------ GIVEN DATA

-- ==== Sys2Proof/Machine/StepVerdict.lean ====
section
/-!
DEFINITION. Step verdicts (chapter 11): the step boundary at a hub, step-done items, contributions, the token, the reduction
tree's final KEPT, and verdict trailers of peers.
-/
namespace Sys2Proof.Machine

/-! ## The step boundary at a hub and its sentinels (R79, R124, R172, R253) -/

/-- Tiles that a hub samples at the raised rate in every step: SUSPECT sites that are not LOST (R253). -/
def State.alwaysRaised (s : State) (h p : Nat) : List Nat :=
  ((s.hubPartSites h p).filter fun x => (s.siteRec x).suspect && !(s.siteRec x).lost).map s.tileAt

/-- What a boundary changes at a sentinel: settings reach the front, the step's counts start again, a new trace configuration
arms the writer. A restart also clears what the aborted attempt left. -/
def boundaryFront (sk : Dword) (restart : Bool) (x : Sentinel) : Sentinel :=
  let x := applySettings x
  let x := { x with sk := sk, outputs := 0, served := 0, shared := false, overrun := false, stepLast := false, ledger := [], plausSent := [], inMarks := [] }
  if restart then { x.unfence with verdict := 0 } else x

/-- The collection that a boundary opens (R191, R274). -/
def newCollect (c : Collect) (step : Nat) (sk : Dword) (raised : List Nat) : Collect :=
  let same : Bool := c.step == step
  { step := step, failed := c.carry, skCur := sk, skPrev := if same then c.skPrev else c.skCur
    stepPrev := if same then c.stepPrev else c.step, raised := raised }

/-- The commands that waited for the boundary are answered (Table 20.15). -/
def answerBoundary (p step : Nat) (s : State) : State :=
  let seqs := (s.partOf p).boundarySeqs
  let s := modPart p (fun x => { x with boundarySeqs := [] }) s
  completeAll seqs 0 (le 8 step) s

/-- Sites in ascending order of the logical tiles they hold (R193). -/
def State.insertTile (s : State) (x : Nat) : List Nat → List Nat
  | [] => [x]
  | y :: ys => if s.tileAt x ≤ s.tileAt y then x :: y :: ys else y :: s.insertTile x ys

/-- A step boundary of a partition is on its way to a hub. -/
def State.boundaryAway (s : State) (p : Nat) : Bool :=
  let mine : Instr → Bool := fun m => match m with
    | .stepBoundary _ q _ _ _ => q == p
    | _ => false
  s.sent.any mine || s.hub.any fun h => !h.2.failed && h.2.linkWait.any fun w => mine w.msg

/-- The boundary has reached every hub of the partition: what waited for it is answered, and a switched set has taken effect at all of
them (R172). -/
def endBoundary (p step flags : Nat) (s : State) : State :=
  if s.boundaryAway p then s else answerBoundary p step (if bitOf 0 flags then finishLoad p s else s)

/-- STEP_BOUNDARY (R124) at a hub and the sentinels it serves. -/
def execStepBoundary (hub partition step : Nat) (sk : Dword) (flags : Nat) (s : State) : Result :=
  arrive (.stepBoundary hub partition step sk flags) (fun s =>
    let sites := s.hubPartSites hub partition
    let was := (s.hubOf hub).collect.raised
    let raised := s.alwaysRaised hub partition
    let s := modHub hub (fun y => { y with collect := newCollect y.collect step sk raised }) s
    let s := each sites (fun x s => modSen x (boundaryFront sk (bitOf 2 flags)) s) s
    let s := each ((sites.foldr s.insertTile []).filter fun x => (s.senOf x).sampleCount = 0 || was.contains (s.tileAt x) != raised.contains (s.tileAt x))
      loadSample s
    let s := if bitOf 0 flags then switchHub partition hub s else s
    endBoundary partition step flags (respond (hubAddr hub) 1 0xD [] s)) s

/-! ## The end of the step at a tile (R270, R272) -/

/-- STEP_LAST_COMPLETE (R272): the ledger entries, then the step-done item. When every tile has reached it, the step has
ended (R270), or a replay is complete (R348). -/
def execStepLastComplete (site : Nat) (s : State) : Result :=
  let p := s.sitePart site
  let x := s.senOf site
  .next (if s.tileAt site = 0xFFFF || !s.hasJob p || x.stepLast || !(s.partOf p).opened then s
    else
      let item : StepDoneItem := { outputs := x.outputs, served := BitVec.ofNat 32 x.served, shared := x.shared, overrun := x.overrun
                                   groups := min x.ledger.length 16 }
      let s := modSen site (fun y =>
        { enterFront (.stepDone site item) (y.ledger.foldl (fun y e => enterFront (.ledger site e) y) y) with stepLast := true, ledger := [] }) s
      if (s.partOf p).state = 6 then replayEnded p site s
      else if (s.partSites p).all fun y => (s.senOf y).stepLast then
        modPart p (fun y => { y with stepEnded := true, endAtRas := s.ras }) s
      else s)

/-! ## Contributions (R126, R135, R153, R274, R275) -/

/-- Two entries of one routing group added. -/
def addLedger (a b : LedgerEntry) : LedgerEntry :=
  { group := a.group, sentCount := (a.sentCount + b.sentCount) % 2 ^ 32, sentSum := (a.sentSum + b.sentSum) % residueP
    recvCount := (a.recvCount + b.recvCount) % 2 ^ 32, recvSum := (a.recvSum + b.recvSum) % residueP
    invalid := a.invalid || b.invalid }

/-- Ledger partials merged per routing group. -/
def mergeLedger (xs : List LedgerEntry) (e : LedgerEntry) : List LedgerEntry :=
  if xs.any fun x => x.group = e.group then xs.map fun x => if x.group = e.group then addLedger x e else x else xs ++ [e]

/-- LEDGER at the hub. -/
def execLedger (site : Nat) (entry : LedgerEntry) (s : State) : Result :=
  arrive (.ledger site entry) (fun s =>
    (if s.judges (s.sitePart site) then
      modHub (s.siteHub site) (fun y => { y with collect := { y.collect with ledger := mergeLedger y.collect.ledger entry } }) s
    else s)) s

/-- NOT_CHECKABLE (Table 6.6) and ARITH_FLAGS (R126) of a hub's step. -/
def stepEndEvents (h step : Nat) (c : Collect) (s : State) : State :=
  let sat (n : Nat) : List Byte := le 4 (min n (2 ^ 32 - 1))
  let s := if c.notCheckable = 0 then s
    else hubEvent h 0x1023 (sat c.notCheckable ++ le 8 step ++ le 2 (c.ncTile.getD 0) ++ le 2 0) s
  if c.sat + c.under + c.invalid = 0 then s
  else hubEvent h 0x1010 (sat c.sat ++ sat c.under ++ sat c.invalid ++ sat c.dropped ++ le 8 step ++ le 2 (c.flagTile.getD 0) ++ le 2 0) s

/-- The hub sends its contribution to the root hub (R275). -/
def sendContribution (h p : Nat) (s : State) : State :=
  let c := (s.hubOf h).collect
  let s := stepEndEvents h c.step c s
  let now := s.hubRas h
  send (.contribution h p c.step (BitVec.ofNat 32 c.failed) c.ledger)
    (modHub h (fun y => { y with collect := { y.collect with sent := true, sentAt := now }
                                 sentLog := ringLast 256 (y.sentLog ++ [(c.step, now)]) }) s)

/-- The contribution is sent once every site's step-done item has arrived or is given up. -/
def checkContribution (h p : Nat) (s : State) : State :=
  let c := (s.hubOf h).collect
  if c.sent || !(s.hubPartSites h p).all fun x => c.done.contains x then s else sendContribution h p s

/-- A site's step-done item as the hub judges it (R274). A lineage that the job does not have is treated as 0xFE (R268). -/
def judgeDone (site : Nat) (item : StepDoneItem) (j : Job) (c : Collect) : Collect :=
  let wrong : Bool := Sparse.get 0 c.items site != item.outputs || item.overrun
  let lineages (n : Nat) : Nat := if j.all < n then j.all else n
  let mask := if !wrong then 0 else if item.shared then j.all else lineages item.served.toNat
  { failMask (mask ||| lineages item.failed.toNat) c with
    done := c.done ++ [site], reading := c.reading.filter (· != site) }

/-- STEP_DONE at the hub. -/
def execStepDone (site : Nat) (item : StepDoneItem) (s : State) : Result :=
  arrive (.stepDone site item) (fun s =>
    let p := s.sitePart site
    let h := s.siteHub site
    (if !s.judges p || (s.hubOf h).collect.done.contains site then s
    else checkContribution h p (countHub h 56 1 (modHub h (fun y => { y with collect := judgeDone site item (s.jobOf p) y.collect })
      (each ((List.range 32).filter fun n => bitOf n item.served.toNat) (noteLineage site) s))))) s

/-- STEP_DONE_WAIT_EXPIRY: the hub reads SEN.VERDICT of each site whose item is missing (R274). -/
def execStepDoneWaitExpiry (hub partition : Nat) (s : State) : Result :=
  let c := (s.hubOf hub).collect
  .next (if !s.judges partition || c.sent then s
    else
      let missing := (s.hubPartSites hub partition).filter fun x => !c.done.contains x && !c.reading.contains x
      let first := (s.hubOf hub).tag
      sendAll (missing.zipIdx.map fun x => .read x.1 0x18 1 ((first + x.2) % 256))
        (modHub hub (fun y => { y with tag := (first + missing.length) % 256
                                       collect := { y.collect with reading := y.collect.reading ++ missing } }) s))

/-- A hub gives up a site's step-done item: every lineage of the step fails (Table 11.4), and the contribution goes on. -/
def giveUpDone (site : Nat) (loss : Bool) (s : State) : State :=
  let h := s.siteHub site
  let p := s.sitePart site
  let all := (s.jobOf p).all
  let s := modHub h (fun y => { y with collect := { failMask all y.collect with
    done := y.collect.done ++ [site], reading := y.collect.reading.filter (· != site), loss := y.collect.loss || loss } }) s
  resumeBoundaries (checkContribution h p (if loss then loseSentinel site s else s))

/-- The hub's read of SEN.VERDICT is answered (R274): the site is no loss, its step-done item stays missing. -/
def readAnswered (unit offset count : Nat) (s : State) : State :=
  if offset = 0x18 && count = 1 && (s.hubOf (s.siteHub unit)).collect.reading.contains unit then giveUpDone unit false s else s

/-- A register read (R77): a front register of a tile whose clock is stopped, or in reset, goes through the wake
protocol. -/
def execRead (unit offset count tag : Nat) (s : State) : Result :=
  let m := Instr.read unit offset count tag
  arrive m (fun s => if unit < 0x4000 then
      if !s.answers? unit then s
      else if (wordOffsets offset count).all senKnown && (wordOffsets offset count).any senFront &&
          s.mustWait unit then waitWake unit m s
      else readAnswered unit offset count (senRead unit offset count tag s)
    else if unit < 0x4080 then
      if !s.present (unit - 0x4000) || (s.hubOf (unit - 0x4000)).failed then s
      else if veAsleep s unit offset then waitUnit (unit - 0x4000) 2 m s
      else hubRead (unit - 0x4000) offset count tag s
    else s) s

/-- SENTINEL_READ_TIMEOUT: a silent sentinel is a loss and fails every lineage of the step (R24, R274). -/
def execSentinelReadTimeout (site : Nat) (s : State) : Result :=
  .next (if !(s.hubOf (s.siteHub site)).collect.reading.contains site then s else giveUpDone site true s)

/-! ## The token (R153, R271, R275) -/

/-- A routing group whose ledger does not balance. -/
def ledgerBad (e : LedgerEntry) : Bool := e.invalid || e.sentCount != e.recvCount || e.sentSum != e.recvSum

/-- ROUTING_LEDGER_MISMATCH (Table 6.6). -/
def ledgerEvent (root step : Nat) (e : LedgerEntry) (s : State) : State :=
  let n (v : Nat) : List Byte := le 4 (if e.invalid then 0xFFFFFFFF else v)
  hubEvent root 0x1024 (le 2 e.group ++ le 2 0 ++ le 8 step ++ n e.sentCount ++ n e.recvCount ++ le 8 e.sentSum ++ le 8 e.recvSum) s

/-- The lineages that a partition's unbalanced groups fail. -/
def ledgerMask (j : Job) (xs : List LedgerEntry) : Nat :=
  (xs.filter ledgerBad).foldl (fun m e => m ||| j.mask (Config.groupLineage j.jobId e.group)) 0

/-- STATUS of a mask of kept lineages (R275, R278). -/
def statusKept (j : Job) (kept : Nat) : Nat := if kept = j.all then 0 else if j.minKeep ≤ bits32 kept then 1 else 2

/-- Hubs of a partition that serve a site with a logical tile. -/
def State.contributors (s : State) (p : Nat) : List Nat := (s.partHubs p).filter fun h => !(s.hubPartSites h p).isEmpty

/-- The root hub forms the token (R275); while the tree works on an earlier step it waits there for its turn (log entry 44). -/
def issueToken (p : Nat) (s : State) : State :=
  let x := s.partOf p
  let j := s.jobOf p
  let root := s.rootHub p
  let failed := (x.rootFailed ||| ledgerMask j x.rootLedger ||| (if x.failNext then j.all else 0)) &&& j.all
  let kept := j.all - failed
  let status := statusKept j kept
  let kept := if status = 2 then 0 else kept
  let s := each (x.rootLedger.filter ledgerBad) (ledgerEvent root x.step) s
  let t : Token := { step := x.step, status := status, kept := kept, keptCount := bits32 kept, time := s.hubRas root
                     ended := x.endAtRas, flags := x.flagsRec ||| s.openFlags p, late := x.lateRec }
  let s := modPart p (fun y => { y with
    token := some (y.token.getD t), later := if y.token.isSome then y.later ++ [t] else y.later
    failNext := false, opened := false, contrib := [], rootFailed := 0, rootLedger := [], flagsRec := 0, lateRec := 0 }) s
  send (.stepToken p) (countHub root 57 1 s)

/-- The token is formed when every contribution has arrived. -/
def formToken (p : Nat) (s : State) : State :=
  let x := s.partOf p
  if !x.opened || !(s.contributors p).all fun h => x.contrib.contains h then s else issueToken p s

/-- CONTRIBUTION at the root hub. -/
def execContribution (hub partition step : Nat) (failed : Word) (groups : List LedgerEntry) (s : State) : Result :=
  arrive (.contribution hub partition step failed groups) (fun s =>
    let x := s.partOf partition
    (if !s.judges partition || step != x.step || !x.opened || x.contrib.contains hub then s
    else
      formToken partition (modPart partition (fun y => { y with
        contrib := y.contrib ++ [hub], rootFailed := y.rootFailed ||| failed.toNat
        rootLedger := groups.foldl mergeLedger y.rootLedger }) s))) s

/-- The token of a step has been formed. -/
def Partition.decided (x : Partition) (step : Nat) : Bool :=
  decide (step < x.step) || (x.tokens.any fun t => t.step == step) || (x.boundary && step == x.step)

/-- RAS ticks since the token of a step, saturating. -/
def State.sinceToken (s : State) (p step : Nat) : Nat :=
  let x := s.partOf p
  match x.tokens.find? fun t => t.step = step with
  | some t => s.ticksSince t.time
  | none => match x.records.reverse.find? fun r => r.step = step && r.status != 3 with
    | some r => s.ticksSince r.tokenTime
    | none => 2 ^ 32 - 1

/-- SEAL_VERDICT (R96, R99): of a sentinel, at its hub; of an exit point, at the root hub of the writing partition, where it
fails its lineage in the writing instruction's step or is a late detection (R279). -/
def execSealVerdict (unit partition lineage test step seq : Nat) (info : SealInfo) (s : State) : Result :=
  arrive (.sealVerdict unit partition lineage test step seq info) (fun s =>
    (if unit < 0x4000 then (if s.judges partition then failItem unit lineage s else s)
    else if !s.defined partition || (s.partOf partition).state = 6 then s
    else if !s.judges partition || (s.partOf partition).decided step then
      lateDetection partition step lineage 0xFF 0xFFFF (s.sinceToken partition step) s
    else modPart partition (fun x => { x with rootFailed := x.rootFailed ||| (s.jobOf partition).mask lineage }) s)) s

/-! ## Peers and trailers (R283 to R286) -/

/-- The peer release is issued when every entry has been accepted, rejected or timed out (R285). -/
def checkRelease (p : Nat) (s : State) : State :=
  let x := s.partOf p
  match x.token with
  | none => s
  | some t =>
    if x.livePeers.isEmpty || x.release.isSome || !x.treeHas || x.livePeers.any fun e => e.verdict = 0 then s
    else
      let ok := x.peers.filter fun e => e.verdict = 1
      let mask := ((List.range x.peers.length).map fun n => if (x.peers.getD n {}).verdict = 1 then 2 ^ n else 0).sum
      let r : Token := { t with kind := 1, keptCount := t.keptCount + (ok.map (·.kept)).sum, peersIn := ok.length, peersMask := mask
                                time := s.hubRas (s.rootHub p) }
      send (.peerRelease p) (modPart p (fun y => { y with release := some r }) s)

------------
------ GIVEN DATA

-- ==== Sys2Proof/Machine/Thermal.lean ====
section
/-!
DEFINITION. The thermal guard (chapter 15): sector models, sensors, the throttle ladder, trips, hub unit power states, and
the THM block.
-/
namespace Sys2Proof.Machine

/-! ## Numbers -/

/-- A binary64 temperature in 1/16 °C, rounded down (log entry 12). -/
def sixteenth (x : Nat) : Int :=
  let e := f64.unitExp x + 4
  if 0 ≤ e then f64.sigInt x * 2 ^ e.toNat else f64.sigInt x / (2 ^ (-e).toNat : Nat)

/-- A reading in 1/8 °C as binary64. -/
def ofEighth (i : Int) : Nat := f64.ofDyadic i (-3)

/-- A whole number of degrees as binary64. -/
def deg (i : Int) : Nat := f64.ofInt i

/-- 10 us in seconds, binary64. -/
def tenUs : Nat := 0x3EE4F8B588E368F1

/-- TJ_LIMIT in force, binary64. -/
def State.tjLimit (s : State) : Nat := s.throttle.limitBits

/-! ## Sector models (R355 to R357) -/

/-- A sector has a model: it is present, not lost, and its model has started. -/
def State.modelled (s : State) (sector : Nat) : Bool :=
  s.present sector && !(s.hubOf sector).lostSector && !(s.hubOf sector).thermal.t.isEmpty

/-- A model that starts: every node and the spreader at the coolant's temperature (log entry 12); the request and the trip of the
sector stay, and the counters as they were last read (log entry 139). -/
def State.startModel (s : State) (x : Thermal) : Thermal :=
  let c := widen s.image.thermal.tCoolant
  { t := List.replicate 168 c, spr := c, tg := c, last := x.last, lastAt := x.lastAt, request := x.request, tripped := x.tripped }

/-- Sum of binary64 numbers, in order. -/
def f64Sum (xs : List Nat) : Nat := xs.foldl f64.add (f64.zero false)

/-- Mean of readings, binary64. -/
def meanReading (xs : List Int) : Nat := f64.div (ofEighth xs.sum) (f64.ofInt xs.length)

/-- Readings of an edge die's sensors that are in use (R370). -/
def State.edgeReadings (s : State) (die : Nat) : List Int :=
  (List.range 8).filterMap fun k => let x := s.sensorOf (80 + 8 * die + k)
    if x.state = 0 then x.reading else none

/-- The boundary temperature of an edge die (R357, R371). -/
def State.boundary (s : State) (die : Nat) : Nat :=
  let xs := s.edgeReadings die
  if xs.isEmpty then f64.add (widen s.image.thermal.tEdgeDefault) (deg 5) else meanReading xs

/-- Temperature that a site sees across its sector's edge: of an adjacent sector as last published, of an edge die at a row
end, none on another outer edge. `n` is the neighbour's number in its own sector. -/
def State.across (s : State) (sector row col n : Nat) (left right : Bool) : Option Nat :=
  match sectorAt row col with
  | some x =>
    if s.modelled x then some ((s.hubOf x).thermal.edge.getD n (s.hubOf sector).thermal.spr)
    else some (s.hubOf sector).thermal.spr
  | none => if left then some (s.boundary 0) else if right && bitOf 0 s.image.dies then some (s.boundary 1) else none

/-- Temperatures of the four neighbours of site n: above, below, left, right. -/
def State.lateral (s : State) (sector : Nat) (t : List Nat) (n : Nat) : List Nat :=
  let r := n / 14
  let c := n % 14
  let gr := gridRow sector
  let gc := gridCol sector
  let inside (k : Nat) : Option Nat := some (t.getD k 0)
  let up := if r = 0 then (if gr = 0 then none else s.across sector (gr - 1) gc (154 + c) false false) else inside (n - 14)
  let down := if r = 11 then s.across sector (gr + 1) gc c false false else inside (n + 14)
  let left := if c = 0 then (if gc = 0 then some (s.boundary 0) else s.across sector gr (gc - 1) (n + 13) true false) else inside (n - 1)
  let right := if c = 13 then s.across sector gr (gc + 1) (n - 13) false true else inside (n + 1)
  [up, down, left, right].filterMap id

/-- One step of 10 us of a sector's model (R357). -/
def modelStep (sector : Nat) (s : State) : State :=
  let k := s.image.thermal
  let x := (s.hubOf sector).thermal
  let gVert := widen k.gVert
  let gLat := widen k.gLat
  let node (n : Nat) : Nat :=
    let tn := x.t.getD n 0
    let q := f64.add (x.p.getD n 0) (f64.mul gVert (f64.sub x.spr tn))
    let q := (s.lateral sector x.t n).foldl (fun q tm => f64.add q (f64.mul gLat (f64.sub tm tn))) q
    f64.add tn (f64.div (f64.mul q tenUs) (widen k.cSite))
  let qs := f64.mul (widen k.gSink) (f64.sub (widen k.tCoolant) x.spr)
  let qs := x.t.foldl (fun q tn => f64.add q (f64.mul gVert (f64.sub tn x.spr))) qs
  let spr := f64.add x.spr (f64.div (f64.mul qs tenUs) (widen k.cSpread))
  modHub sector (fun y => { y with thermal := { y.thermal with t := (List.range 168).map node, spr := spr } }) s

------------
------ GIVEN DATA

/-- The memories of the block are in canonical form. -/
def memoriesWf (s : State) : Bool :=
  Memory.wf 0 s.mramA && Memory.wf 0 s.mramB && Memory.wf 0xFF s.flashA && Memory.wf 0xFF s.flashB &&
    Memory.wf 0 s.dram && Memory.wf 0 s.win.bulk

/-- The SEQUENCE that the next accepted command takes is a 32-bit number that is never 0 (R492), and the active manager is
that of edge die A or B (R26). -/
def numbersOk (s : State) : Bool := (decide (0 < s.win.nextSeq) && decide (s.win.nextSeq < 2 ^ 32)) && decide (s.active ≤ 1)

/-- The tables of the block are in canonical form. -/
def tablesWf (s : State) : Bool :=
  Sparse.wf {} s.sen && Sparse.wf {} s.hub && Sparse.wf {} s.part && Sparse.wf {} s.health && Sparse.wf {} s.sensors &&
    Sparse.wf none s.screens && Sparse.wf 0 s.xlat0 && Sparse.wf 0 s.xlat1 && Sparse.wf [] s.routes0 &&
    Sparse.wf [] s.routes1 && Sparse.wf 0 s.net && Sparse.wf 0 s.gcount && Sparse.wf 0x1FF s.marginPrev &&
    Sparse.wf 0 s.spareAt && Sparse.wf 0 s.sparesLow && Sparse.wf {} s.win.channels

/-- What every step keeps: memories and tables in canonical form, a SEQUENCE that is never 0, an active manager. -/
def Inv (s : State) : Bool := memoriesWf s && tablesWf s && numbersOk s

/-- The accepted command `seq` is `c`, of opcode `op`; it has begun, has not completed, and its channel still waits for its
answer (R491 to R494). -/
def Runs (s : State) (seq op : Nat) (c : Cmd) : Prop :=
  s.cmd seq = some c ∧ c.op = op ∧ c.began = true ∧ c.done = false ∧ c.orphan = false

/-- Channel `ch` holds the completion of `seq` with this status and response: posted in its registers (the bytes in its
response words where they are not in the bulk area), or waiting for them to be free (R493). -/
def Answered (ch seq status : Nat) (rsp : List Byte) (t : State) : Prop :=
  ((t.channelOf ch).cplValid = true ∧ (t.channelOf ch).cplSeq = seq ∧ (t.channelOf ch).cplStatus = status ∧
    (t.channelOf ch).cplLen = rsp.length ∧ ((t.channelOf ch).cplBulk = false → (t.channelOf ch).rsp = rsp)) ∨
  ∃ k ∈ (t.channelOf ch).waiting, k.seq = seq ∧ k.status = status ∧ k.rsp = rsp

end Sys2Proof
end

------------

» **PROBLEM TO SOLVE**: Take the entries above and return only the lines from the one with "-- ==== Sys2Proof/Machine/StepVerdict.lean" to the one with "let x := applySettings x", both included, unchanged.

» **FINISHED EXERCISE**:
-- ==== Sys2Proof/Machine/StepVerdict.lean ====
section
/-!
DEFINITION. Step verdicts (chapter 11): the step boundary at a hub, step-done items, contributions, the token, the reduction
tree's final KEPT, and verdict trailers of peers.
-/
namespace Sys2Proof.Machine

/-! ## The step boundary at a hub and its sentinels (R79, R124, R172, R253) -/

/-- Tiles that a hub samples at the raised rate in every step: SUSPECT sites that are not LOST (R253). -/
def State.alwaysRaised (s : State) (h p : Nat) : List Nat :=
  ((s.hubPartSites h p).filter fun x => (s.siteRec x).suspect && !(s.siteRec x).lost).map s.tileAt

/-- What a boundary changes at a sentinel: settings reach the front, the step's counts start again, a new trace configuration
arms the writer. A restart also clears what the aborted attempt left. -/
def boundaryFront (sk : Dword) (restart : Bool) (x : Sentinel) : Sentinel :=
  let x := applySettings x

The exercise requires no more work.